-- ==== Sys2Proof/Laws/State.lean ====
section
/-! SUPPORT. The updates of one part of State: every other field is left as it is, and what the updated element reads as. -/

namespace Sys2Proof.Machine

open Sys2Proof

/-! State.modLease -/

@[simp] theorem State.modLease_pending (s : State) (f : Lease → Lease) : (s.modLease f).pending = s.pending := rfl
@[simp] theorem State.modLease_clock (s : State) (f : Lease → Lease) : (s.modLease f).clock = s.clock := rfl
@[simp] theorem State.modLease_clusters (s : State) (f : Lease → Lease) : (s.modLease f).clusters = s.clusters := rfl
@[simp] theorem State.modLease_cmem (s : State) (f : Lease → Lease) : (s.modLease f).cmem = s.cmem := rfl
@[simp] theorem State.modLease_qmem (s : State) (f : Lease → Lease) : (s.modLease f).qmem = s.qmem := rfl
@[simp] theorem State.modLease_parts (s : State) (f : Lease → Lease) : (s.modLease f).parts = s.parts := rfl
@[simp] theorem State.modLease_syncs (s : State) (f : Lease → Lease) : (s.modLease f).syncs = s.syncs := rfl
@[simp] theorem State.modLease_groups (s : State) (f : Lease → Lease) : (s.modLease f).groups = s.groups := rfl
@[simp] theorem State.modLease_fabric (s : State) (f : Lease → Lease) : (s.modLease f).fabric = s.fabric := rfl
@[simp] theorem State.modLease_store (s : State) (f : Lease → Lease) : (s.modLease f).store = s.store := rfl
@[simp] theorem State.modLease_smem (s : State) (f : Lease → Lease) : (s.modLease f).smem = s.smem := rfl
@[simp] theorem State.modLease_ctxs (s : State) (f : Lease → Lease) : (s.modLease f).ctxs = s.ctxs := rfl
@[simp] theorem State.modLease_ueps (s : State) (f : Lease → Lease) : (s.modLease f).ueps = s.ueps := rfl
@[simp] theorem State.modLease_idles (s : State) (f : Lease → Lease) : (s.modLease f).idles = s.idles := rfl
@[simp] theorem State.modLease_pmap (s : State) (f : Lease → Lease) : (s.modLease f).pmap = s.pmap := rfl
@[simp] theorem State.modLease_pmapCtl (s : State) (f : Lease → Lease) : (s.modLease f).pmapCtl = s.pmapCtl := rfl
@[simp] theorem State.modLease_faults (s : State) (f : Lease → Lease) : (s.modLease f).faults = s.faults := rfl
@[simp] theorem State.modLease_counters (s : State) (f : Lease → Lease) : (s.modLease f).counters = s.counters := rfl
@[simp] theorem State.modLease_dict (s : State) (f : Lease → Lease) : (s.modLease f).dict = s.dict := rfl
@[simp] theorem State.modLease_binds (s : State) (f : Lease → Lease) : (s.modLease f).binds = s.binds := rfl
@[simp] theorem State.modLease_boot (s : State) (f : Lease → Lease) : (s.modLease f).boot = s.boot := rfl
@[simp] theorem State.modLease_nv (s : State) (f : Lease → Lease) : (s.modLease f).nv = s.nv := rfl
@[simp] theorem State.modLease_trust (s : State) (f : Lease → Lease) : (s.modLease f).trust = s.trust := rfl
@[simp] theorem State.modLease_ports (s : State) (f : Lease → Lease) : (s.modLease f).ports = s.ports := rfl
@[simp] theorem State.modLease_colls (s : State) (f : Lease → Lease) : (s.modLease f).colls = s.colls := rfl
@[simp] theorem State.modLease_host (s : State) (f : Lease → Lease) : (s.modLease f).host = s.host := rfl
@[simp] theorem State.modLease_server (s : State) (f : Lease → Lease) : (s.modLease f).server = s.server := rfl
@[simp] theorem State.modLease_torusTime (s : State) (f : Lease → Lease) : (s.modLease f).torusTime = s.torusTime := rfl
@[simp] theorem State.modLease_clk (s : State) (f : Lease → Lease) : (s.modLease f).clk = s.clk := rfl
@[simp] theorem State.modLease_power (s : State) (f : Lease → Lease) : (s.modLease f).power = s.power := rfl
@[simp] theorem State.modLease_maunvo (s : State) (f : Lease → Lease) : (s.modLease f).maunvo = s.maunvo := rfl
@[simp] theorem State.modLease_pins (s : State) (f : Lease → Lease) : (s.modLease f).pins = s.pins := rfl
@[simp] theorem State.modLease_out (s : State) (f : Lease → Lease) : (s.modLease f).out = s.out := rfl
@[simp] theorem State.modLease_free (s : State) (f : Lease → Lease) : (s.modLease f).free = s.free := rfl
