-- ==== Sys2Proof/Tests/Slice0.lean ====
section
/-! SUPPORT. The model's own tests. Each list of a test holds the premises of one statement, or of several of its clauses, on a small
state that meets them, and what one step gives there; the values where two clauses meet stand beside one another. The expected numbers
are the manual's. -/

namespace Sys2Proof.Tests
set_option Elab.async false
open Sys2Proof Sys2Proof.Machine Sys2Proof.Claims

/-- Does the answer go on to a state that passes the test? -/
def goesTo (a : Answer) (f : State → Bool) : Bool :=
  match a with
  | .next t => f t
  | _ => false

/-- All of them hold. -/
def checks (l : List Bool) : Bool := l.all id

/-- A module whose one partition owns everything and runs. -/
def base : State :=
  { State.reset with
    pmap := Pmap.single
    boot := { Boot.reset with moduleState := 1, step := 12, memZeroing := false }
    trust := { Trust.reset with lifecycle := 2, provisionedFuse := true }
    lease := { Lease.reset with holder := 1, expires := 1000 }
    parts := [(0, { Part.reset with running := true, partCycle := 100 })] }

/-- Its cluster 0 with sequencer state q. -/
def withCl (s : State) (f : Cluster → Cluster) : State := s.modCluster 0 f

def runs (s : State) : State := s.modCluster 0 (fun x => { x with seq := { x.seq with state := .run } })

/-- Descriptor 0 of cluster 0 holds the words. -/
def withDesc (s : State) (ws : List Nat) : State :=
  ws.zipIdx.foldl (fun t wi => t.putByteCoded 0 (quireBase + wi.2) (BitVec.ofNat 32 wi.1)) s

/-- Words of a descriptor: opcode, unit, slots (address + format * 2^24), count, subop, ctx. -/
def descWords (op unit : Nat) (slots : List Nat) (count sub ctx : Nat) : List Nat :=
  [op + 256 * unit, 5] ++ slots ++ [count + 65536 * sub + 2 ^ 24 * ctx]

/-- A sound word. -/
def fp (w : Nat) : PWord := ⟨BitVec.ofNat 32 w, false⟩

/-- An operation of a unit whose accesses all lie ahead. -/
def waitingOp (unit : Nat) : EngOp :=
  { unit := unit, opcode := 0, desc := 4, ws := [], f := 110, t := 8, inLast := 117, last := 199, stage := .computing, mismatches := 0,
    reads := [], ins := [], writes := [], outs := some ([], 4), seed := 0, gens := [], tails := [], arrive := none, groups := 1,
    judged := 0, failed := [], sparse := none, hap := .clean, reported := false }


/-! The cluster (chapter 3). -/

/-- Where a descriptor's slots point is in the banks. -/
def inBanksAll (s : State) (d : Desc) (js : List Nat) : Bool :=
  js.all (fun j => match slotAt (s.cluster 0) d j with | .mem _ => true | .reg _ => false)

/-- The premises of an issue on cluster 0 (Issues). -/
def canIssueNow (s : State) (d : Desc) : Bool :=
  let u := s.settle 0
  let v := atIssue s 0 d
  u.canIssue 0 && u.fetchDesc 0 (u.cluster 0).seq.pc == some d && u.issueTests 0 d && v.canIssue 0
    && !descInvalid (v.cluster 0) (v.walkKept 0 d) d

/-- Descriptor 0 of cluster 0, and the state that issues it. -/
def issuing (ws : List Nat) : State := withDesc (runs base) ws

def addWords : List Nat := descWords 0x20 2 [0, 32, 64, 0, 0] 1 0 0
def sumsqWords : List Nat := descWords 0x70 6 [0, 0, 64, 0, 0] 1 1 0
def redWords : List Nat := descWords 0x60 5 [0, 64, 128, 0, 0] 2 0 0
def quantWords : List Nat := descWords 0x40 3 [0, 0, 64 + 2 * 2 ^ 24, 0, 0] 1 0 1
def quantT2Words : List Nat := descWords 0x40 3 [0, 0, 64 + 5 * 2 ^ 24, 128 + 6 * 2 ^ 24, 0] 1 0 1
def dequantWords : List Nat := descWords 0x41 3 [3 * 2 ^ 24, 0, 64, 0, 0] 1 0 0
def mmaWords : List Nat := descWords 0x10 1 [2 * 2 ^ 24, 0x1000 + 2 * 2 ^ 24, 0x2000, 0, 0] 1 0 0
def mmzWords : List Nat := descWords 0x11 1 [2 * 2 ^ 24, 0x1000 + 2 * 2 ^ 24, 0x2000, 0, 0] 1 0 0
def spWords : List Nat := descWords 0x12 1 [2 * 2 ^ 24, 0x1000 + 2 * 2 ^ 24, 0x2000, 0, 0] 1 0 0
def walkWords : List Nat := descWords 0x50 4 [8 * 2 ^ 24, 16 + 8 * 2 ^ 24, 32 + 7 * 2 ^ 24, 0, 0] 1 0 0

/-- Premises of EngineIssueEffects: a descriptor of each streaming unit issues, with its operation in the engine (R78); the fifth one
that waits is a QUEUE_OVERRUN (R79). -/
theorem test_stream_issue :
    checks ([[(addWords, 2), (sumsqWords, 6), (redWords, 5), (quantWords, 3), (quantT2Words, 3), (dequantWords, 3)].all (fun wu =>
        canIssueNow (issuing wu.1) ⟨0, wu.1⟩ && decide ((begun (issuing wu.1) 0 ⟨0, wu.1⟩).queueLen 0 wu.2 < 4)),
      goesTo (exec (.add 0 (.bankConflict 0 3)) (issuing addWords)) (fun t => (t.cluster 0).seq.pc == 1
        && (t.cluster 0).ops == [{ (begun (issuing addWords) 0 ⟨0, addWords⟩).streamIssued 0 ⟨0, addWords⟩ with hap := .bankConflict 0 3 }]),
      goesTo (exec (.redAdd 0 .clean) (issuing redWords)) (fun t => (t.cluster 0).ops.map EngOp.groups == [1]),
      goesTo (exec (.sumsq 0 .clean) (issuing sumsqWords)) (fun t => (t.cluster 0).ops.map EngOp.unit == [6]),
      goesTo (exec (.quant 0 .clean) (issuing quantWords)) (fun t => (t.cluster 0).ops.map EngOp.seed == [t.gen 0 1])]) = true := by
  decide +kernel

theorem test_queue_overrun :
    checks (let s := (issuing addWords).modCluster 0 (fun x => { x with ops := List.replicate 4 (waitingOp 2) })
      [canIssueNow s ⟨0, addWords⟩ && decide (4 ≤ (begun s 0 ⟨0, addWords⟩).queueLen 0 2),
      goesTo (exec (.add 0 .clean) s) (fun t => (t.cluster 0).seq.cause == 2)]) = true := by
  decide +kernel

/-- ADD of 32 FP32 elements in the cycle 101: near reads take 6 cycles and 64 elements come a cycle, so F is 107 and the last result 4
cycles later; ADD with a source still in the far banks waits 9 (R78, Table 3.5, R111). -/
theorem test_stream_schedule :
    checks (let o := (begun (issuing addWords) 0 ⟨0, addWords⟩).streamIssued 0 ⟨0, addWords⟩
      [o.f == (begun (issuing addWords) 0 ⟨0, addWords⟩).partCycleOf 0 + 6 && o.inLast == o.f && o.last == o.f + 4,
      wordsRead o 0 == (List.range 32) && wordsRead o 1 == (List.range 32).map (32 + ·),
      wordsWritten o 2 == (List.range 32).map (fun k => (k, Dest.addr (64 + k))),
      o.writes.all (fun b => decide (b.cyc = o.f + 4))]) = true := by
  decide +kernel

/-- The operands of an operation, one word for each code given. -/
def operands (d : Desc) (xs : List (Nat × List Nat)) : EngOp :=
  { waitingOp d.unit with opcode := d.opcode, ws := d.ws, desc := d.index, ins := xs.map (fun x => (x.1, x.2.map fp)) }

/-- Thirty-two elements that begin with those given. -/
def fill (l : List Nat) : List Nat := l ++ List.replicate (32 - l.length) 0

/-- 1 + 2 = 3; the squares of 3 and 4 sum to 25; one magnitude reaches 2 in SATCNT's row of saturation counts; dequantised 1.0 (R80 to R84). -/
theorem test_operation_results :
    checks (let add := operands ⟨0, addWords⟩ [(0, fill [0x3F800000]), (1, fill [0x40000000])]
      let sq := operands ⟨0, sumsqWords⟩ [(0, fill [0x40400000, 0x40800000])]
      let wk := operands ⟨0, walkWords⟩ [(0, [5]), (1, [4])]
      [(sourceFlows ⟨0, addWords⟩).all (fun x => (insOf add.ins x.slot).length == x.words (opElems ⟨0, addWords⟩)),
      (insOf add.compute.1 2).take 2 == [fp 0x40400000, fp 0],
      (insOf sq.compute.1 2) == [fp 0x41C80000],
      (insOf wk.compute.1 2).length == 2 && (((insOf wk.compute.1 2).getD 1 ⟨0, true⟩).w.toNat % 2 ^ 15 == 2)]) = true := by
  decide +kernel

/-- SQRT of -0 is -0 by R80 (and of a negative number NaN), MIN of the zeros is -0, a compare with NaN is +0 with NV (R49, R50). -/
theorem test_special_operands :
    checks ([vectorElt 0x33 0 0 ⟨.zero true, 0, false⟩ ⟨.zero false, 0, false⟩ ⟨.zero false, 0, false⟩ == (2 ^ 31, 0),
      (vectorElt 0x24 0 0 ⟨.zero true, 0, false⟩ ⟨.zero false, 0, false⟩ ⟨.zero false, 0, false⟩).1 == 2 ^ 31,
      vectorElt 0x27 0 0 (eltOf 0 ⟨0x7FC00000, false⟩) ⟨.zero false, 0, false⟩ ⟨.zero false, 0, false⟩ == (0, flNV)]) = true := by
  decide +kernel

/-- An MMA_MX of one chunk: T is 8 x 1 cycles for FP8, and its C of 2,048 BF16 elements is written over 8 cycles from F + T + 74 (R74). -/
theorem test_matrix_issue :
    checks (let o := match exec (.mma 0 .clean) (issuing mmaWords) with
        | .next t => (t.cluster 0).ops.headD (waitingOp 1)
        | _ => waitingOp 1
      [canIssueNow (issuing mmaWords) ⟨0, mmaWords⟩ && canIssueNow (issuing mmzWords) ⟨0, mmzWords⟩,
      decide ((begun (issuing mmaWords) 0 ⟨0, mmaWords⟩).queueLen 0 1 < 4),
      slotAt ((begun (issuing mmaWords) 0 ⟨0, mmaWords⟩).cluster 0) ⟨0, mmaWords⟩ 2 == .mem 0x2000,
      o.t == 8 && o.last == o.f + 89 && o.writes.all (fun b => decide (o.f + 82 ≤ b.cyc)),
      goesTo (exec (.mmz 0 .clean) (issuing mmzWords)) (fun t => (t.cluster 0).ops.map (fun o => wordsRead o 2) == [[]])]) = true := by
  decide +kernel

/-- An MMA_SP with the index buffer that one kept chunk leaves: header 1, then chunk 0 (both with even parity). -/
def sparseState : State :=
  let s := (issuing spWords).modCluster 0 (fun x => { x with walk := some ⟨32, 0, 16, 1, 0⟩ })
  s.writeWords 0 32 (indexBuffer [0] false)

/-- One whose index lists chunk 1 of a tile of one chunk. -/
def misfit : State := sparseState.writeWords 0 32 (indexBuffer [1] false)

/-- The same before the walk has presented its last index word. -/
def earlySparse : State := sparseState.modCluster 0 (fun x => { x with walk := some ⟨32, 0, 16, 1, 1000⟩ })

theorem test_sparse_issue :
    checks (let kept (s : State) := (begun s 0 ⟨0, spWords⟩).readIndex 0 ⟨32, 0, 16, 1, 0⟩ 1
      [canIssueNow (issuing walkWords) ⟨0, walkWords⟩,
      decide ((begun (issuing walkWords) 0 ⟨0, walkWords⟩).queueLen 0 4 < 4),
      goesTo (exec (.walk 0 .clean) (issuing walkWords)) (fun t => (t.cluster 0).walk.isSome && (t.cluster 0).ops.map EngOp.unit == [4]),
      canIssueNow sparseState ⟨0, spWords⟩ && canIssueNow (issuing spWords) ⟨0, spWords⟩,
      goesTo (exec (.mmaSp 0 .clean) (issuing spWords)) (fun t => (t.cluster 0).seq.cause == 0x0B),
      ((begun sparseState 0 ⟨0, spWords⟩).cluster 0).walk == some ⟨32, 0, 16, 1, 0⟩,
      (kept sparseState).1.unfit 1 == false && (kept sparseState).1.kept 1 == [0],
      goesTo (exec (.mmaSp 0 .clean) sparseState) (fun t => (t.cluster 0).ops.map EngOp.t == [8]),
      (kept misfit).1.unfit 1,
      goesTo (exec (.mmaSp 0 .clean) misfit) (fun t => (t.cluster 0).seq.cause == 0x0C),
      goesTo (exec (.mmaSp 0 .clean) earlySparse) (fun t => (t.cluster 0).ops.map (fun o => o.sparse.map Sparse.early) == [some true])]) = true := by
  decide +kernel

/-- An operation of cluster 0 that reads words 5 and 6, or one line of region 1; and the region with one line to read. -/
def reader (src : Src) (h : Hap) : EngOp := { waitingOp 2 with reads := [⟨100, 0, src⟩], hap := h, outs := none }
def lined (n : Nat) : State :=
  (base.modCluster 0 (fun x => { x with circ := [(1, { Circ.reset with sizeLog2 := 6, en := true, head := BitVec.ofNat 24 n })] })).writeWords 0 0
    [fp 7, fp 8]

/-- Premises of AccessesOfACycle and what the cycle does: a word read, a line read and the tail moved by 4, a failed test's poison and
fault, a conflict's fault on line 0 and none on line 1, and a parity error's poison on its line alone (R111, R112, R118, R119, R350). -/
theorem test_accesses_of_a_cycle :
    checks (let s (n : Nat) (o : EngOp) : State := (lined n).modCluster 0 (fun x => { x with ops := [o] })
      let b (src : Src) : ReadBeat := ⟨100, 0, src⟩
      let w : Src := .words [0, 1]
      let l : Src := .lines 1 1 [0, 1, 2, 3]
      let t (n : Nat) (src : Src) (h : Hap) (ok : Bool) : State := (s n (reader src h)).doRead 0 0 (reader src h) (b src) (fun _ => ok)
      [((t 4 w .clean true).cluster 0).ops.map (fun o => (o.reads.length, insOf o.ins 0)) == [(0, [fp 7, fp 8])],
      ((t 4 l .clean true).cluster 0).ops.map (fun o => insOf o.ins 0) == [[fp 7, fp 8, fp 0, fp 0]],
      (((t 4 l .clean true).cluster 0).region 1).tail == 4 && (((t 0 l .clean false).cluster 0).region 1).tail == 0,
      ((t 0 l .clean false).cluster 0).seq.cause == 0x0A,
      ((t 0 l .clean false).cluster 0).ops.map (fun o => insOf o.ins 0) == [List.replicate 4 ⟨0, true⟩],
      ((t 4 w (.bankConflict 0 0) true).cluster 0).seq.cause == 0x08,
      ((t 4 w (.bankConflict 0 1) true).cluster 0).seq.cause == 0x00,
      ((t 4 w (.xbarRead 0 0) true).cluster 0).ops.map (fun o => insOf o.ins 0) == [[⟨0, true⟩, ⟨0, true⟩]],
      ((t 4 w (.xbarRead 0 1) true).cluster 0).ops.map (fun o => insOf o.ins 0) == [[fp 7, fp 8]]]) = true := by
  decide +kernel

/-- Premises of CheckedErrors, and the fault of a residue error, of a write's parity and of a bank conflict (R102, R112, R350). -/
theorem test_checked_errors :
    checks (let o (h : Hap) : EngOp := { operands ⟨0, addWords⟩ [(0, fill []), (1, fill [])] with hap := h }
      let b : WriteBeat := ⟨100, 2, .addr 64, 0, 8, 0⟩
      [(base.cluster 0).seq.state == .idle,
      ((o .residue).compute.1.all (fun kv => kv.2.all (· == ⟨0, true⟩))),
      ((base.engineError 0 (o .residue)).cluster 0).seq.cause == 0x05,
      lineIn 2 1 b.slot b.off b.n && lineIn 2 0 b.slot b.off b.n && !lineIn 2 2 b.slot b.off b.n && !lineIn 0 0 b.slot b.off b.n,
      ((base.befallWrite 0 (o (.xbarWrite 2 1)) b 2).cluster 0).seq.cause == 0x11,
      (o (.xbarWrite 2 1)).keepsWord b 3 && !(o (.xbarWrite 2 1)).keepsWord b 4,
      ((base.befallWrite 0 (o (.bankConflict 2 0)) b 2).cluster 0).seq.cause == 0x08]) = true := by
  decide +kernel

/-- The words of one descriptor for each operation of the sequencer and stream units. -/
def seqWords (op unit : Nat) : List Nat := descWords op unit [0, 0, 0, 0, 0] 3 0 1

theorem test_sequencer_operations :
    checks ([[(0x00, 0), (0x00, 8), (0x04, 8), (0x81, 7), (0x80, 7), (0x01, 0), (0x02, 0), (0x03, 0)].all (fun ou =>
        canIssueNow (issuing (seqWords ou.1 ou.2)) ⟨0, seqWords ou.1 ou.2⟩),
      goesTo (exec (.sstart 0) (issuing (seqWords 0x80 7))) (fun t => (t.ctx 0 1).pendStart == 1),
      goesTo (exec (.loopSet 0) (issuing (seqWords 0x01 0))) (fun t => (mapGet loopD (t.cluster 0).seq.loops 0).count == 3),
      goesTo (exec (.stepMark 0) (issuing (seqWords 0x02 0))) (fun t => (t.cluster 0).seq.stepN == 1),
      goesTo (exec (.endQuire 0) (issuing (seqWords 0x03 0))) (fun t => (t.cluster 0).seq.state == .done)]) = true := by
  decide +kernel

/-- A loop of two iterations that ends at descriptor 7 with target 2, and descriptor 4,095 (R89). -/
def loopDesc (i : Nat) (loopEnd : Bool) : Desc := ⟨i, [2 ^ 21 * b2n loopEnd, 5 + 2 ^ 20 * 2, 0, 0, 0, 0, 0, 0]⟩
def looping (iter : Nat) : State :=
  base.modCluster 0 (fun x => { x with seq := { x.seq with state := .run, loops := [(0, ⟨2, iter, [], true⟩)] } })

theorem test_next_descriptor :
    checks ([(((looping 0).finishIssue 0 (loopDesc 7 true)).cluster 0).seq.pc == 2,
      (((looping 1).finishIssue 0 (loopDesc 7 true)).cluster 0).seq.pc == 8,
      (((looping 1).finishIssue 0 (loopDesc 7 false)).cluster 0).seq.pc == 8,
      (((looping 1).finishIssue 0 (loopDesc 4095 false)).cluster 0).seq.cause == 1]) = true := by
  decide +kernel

● ● ● ● ●

**How to complete this task:** Set down, exactly as they stand above, the lines starting with the line with "s.boot := rfl" and going on through the line with "-- ==== Sys2Proof/Tests/Slice0.lean", and no others.

**Response:**
@[simp] theorem State.modLease_boot (s : State) (f : Lease → Lease) : (s.modLease f).boot = s.boot := rfl
@[simp] theorem State.modLease_nv (s : State) (f : Lease → Lease) : (s.modLease f).nv = s.nv := rfl
@[simp] theorem State.modLease_trust (s : State) (f : Lease → Lease) : (s.modLease f).trust = s.trust := rfl
@[simp] theorem State.modLease_ports (s : State) (f : Lease → Lease) : (s.modLease f).ports = s.ports := rfl
@[simp] theorem State.modLease_colls (s : State) (f : Lease → Lease) : (s.modLease f).colls = s.colls := rfl
@[simp] theorem State.modLease_host (s : State) (f : Lease → Lease) : (s.modLease f).host = s.host := rfl
@[simp] theorem State.modLease_server (s : State) (f : Lease → Lease) : (s.modLease f).server = s.server := rfl
@[simp] theorem State.modLease_torusTime (s : State) (f : Lease → Lease) : (s.modLease f).torusTime = s.torusTime := rfl
@[simp] theorem State.modLease_clk (s : State) (f : Lease → Lease) : (s.modLease f).clk = s.clk := rfl
@[simp] theorem State.modLease_power (s : State) (f : Lease → Lease) : (s.modLease f).power = s.power := rfl
@[simp] theorem State.modLease_maunvo (s : State) (f : Lease → Lease) : (s.modLease f).maunvo = s.maunvo := rfl
@[simp] theorem State.modLease_pins (s : State) (f : Lease → Lease) : (s.modLease f).pins = s.pins := rfl
@[simp] theorem State.modLease_out (s : State) (f : Lease → Lease) : (s.modLease f).out = s.out := rfl
@[simp] theorem State.modLease_free (s : State) (f : Lease → Lease) : (s.modLease f).free = s.free := rfl
-- ==== Sys2Proof/Tests/Slice0.lean ====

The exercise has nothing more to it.